• [PROBLEM]: Print the data below exactly, but only the lines from the one containing "b s).flk = s.flk := rfl" down to the one containing "b s).handed = s.handed := rfl", inclusive.

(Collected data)
○ ○ ○
/-! ### setRequest -/

@[simp] theorem setRequest_frt (b : RequestBuffer) (s : State) : (setRequest b s).frt = s.frt := rfl
@[simp] theorem setRequest_znt (b : RequestBuffer) (s : State) : (setRequest b s).znt = s.znt := rfl
@[simp] theorem setRequest_atq (b : RequestBuffer) (s : State) : (setRequest b s).atq = s.atq := rfl
@[simp] theorem setRequest_rst (b : RequestBuffer) (s : State) : (setRequest b s).rst = s.rst := rfl
@[simp] theorem setRequest_air (b : RequestBuffer) (s : State) : (setRequest b s).air = s.air := rfl
@[simp] theorem setRequest_hlk (b : RequestBuffer) (s : State) : (setRequest b s).hlk = s.hlk := rfl
@[simp] theorem setRequest_rev (b : RequestBuffer) (s : State) : (setRequest b s).rev = s.rev := rfl
@[simp] theorem setRequest_cal (b : RequestBuffer) (s : State) : (setRequest b s).cal = s.cal := rfl
@[simp] theorem setRequest_flk (b : RequestBuffer) (s : State) : (setRequest b s).flk = s.flk := rfl
@[simp] theorem setRequest_handed (b : RequestBuffer) (s : State) : (setRequest b s).handed = s.handed := rfl
@[simp] theorem setRequest_resetLow (b : RequestBuffer) (s : State) : (setRequest b s).resetLow = s.resetLow := rfl
@[simp] theorem setRequest_hostOut (b : RequestBuffer) (s : State) : (setRequest b s).hostOut = s.hostOut := rfl
@[simp] theorem setRequest_fieldOut (b : RequestBuffer) (s : State) : (setRequest b s).fieldOut = s.fieldOut := rfl
@[simp] theorem setRequest_pending (b : RequestBuffer) (s : State) : (setRequest b s).pending = s.pending := rfl
@[simp] theorem setRequest_hpt_reply (b : RequestBuffer) (s : State) : (setRequest b s).hpt.reply = s.hpt.reply := rfl
@[simp] theorem setRequest_hpt_readPos (b : RequestBuffer) (s : State) : (setRequest b s).hpt.readPos = s.hpt.readPos := rfl
@[simp] theorem setRequest_hpt_overrun (b : RequestBuffer) (s : State) : (setRequest b s).hpt.overrun = s.hpt.overrun := rfl
@[simp] theorem setRequest_hpt_phase (b : RequestBuffer) (s : State) : (setRequest b s).hpt.phase = s.hpt.phase := rfl
@[simp] theorem setRequest_hpt_flags (b : RequestBuffer) (s : State) : (setRequest b s).hpt.flags = s.hpt.flags := rfl
@[simp] theorem setRequest_hpt_mask (b : RequestBuffer) (s : State) : (setRequest b s).hpt.mask = s.hpt.mask := rfl
@[simp] theorem setRequest_hpt_cursorTable (b : RequestBuffer) (s : State) : (setRequest b s).hpt.cursorTable = s.hpt.cursorTable := rfl
@[simp] theorem setRequest_hpt_cursorIndex (b : RequestBuffer) (s : State) : (setRequest b s).hpt.cursorIndex = s.hpt.cursorIndex := rfl

/-! ### setOverrun -/

@[simp] theorem setOverrun_frt (s : State) : (setOverrun s).frt = s.frt := rfl
@[simp] theorem setOverrun_znt (s : State) : (setOverrun s).znt = s.znt := rfl
@[simp] theorem setOverrun_atq (s : State) : (setOverrun s).atq = s.atq := rfl
@[simp] theorem setOverrun_rst (s : State) : (setOverrun s).rst = s.rst := rfl
@[simp] theorem setOverrun_air (s : State) : (setOverrun s).air = s.air := rfl
@[simp] theorem setOverrun_hlk (s : State) : (setOverrun s).hlk = s.hlk := rfl
@[simp] theorem setOverrun_rev (s : State) : (setOverrun s).rev = s.rev := rfl
@[simp] theorem setOverrun_cal (s : State) : (setOverrun s).cal = s.cal := rfl
@[simp] theorem setOverrun_flk (s : State) : (setOverrun s).flk = s.flk := rfl
@[simp] theorem setOverrun_handed (s : State) : (setOverrun s).handed = s.handed := rfl
@[simp] theorem setOverrun_resetLow (s : State) : (setOverrun s).resetLow = s.resetLow := rfl
@[simp] theorem setOverrun_hostOut (s : State) : (setOverrun s).hostOut = s.hostOut := rfl
@[simp] theorem setOverrun_fieldOut (s : State) : (setOverrun s).fieldOut = s.fieldOut := rfl
@[simp] theorem setOverrun_pending (s : State) : (setOverrun s).pending = s.pending := rfl
@[simp] theorem setOverrun_hpt_request (s : State) : (setOverrun s).hpt.request = s.hpt.request := rfl
@[simp] theorem setOverrun_hpt_reply (s : State) : (setOverrun s).hpt.reply = s.hpt.reply := rfl
@[simp] theorem setOverrun_hpt_readPos (s : State) : (setOverrun s).hpt.readPos = s.hpt.readPos := rfl
@[simp] theorem setOverrun_hpt_phase (s : State) : (setOverrun s).hpt.phase = s.hpt.phase := rfl
@[simp] theorem setOverrun_hpt_flags (s : State) : (setOverrun s).hpt.flags = s.hpt.flags := rfl
@[simp] theorem setOverrun_hpt_mask (s : State) : (setOverrun s).hpt.mask = s.hpt.mask := rfl
@[simp] theorem setOverrun_hpt_cursorTable (s : State) : (setOverrun s).hpt.cursorTable = s.hpt.cursorTable := rfl
@[simp] theorem setOverrun_hpt_cursorIndex (s : State) : (setOverrun s).hpt.cursorIndex = s.hpt.cursorIndex := rfl

/-! ### setInHand -/

@[simp] theorem setInHand_frt (m : Option Received) (s : State) : (setInHand m s).frt = s.frt := rfl
@[simp] theorem setInHand_znt (m : Option Received) (s : State) : (setInHand m s).znt = s.znt := rfl
@[simp] theorem setInHand_atq (m : Option Received) (s : State) : (setInHand m s).atq = s.atq := rfl
@[simp] theorem setInHand_rst (m : Option Received) (s : State) : (setInHand m s).rst = s.rst := rfl
@[simp] theorem setInHand_air (m : Option Received) (s : State) : (setInHand m s).air = s.air := rfl
@[simp] theorem setInHand_hlk (m : Option Received) (s : State) : (setInHand m s).hlk = s.hlk := rfl
@[simp] theorem setInHand_rev (m : Option Received) (s : State) : (setInHand m s).rev = s.rev := rfl
@[simp] theorem setInHand_cal (m : Option Received) (s : State) : (setInHand m s).cal = s.cal := rfl
@[simp] theorem setInHand_hpt (m : Option Received) (s : State) : (setInHand m s).hpt = s.hpt := rfl
@[simp] theorem setInHand_handed (m : Option Received) (s : State) : (setInHand m s).handed = s.handed := rfl
@[simp] theorem setInHand_resetLow (m : Option Received) (s : State) : (setInHand m s).resetLow = s.resetLow := rfl
@[simp] theorem setInHand_hostOut (m : Option Received) (s : State) : (setInHand m s).hostOut = s.hostOut := rfl
@[simp] theorem setInHand_fieldOut (m : Option Received) (s : State) : (setInHand m s).fieldOut = s.fieldOut := rfl
@[simp] theorem setInHand_pending (m : Option Received) (s : State) : (setInHand m s).pending = s.pending := rfl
○ ○ ○
• [RESPONSE]:
@[simp] theorem setRequest_flk (b : RequestBuffer) (s : State) : (setRequest b s).flk = s.flk := rfl
@[simp] theorem setRequest_handed (b : RequestBuffer) (s : State) : (setRequest b s).handed = s.handed := rfl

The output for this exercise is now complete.